----- Dataset
-- ==== Sys2Proof/Machine/Syscall.lean ====
section
/-! DEFINITION. `syscall` (43_syscall.md R130 to R132): the service table has one entry, halt. It is no trap. -/

namespace Sys2Proof.Machine

/-- `syscall` (43_syscall.md R130): service 0 halts, any other warns. -/
def execSyscall (s : State) : Host.Outcome State Fault Refusal :=
  if s.serviceNumber = Config.haltService then .next s.halt
  else .next (s.warn .unimplementedService s.serviceNumber.toNat)

end Sys2Proof.Machine
end

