/-- The host's placement: the word is the first instruction after reset. -/
theorem test_withFetchWord :
    decodeTableWord 16 0xE405 = some (.mov 1 5#16) ∧
    steps (State.reset.withFetchWord 16 0xE405) (fun t => t.readReg 1 == 5#16) = true := by decide

/-! ### States and operands that meet the statements' hypotheses -/

/-- FormatRFieldPlaces and FormatIFieldPlaces, at the words where they meet. -/
theorem witness_formats : (0x7FFF#16).toNat < 32768 ∧ 32768 ≤ (0x8000#16).toNat := by decide

/-- ExtractIsIdempotent (a length of 16), EncodeOfDecode, MovResult and the decoding clauses of the FormatI statements (the
largest immediate), DecodeOfEncode and EachWordIsOneInstruction. -/
theorem witness_encoding :
    16 ≤ 16 ∧ (1023#16).toNat < 1024 ∧ (Instr.jumpCond 7 1023#16).wellFormed = true := by decide

/-- DivResult: a divisor of 0, and one of 1. -/
theorem witness_div :
    ((stateAt 1#16 0#16 []).readReg 2).toNat = 0 ∧ ((stateAt 1#16 0#16 [(2, 1#16)]).readReg 2).toNat ≠ 0 := by decide

/-- CmpEqualResult and CmpNeqResult: equal values, and values that differ in bit 15 alone. -/
theorem witness_compare :
    (stateAt 1#16 0#16 []).readReg 1 = (stateAt 1#16 0#16 []).readReg 2 ∧
    (stateAt 1#16 0#16 [(1, 0x8000#16)]).readReg 1 ≠ (stateAt 1#16 0#16 [(1, 0x8000#16)]).readReg 2 := by decide

/-- MemReadPrimitive and MemWriteChangesOneCell: the last index in range and the first out of range. -/
theorem witness_memory :
    (32767#16).toNat < State.reset.cfg.memorySize ∧ State.reset.cfg.memorySize ≤ (32768#16).toNat ∧
    State.reset.mem.wf = true := by decide

/-- LoadResult and StoreResult: the last index in range and the first out of range. -/
theorem witness_load_store :
    let s := stateAt 1#16 0#16 [(1, 32767#16)]
    let t := stateAt 1#16 0#16 [(1, 32768#16)]
    s.mem.wf = true ∧ (s.readReg 1).toNat < s.cfg.memorySize ∧ t.mem.wf = true ∧
      t.cfg.memorySize ≤ (t.readReg 1).toNat := by decide

/-- StoreSeenByNextFetch: a store at index 10 to index 11, in the last cycle but one below the ceiling. -/
theorem witness_store_next :
    let s := { stateAt 10#16 0x200A#16 [(1, 11#16), (2, 0x7E00#16)] with cycles := 2999 }
    s.cfg.Valid ∧ s.mem.wf = true ∧ s.run = .running ∧ s.cycles < s.cfg.cycleLimit ∧
      s.pc.toNat + 1 < s.cfg.memorySize ∧ decode (s.mem.read s.pc.toNat) = .store 0 1 2 ∧
      (s.readReg 1).toNat = s.pc.toNat + 1 := by decide

/-- SyscallResult: service 0 and service 1. -/
theorem witness_syscall :
    State.reset.readReg 0 = 0#16 ∧ (stateAt 1#16 0#16 [(0, 1#16)]).readReg 0 ≠ 0#16 := by decide

/-- JumpResult and JumpCondResult: the last target in range and the first out of range of the small configuration, a target out
of range of the standard one, and both values of the condition. -/
theorem witness_jump :
    let s := { stateAt 1#16 0#16 [(1, 1#16)] with cfg := smallConfig }
    (511#16).toNat < s.cfg.memorySize ∧ s.cfg.memorySize ≤ (512#16).toNat ∧ s.readReg 1 ≠ 0#16 ∧
      s.readReg 2 = 0#16 ∧ (512#16).toNat < 1024 ∧ State.reset.cfg.memorySize ≤ (40000#16).toNat := by decide
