-- ==== Sys2Proof/Machine/State.lean ====
section
/-! DEFINITION. The machine's state as plain data, the fault record, and the state at reset (spec
10_state.md R20..R34; 60_exceptions.md R200, R207). -/

namespace Sys2Proof
namespace Machine

/-- The part of the fault record that every reason has (R207). -/
structure FaultSite where
  /-- `f`, the fetch address of the step being executed, or of the step just completed for
  StackHeapCollision. -/
  f     : Word
  /-- `instr`, the fetched word, when the fetch succeeded. -/
  instr : Option Word
  /-- `STEPS`, the number of steps completed before the fault (R222). -/
  steps : Nat
  deriving DecidableEq, Repr, Inhabited

/-- The five fatal fault reasons (R200), each with its record (R207). Every one is safe: the spec itself
ends the run there (R206). -/
inductive Fault where
  /-- Code 1. Raised by any step at decode, when the fetched word matches no row of the opcode table
  (R201). Safe: the spec's own fault. -/
  | unknownInstruction (site : FaultSite)
  /-- Code 2. Raised by instruction fetch, `lis`, `lw` and `sw`, when a byte of the word at `addr` lies
  at or beyond MEM_SIZE (R202). Safe: the spec's own fault. -/
  | outOfBoundsMemoryAccess (site : FaultSite) (addr : Word)
  /-- Code 3. Raised by the run loop after a completed step that leaves the heap pointer above the stack
  pointer (R203, R221). Safe: the spec's own fault. -/
  | stackHeapCollision (site : FaultSite) (hp sp : Word)
  /-- Code 4. Raised by `div` and `divu` on a zero divisor (R204, D9). Safe: the spec's own fault. -/
  | divideByZero (site : FaultSite)
  /-- Code 5. Raised by `div` of 0x80000000 by 0xFFFFFFFF under DIV_OVERFLOW = `fault` (R205, D10).
  Safe: the spec's own fault. -/
  | divideOverflow (site : FaultSite)
  deriving DecidableEq, Repr, Inhabited

/-- Why something has no meaning in the model. -/
inductive Refusal where
  /-- Raised by an arm of `exec` whose instruction has no meaning yet; no arm does. Safe: nothing runs. -/
  | notModelled (mnemonic : String)
  /-- Raised by `launch` without a program image: no run exists (R227, U13). Safe: nothing runs. -/
  | imageMissing
  /-- Raised by `launch` for MEM_SIZE above 0x7FFF8000, outside the modelled range (R8, D3, U11). Safe:
  nothing runs. -/
  | memorySizeOutOfRange
  /-- Raised by `launch` for an image longer than MEM_SIZE (R8, R226). Safe: nothing runs. -/
  | imageTooLong
  deriving DecidableEq, Repr, Inhabited

/-- STATUS, how the run stands (R30). -/
inductive Status where
  | running
  | halted
  | faulted (r : Fault)
  deriving DecidableEq, Repr, Inhabited

/-- MARKS once a sample has been taken: the running minimum and maximum of GPR 30 (the stack pointer)
and of GPR 28 (the heap pointer) (R32). -/
structure Marks where
  spMin : Word
  spMax : Word
  hpMin : Word
  hpMax : Word
  deriving DecidableEq, Repr, Inhabited

/-- MEM: the bytes that are not 0x00, by rising address. An unlisted address reads as 0x00, the spec's
content of memory beyond the image at reset (R34, R240; log entry 14). -/
abbrev Memory := List Host.Cell

/-- The whole state (R20), beside the parameters of the run (R8). -/
structure State where
  /-- The parameters, which no step changes (R8, R41; log entry 1). -/
  cfg    : Config
  /-- GPR 0..31 (R21). -/
  gpr    : Vector Word 32
  /-- PC (R22). -/
  pc     : Word
  /-- HI (R24). -/
  hi     : Word
  /-- LO (R24). -/
  lo     : Word
  /-- MEM (R40). -/
  mem    : Memory
  /-- OUT, the words written to OUTPUT_ADDR in program order (R29). -/
  out    : List Word
  /-- STATUS (R30). -/
  status : Status
  /-- STEPS, the number of steps completed without fault (R31). -/
  steps  : Nat
  /-- MARKS; `none` before the first sample (R32, R34). -/
  marks  : Option Marks
  deriving DecidableEq, Repr, Inhabited

/-- The machine right after reset (R34): every GPR 0 but GPR 31 = SENTINEL, PC = HI = LO = 0, memory all
zero, OUT empty, STATUS Running, STEPS 0, MARKS empty. The image is empty and no register is seeded
(log entry 6); the parameters are `Config.atReset` (log entries 1 to 5). -/
def State.reset : State where
  cfg    := Config.atReset
  gpr    := (Vector.replicate 32 0#32).set 31 Config.atReset.sentinel
  pc     := 0
  hi     := 0
  lo     := 0
  mem    := []
  out    := []
  status := .running
  steps  := 0
  marks  := none

end Machine

/-- A free value: the registers, memory and output that a faulted run leaves. The spec says that none of
them is observable and that memory is unspecified (R45, R206; D14; U4, U5), so nothing is known of it
(log entry 8). Its arguments are the state when the fault is raised and the record. -/
opaque Config.discarded : Machine.State → Machine.Fault → Machine.State

end Sys2Proof
end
----------
* What the task requires
What you return should be exactly the lines above, starting at the one with "if s.serviceNumber = Config.haltService" and ending at the one with "they meet. -/", and nothing else.

* Completed task
  if s.serviceNumber = Config.haltService then .next s.halt
  else .next (s.warn .unimplementedService s.serviceNumber.toNat)

end Sys2Proof.Machine
end

/-- The host's placement: the word is the first instruction after reset. -/
theorem test_withFetchWord :
    decodeTableWord 16 0xE405 = some (.mov 1 5#16) ∧
    steps (State.reset.withFetchWord 16 0xE405) (fun t => t.readReg 1 == 5#16) = true := by decide

/-! ### States and operands that meet the statements' hypotheses -/

/-- FormatRFieldPlaces and FormatIFieldPlaces, at the words where they meet. -/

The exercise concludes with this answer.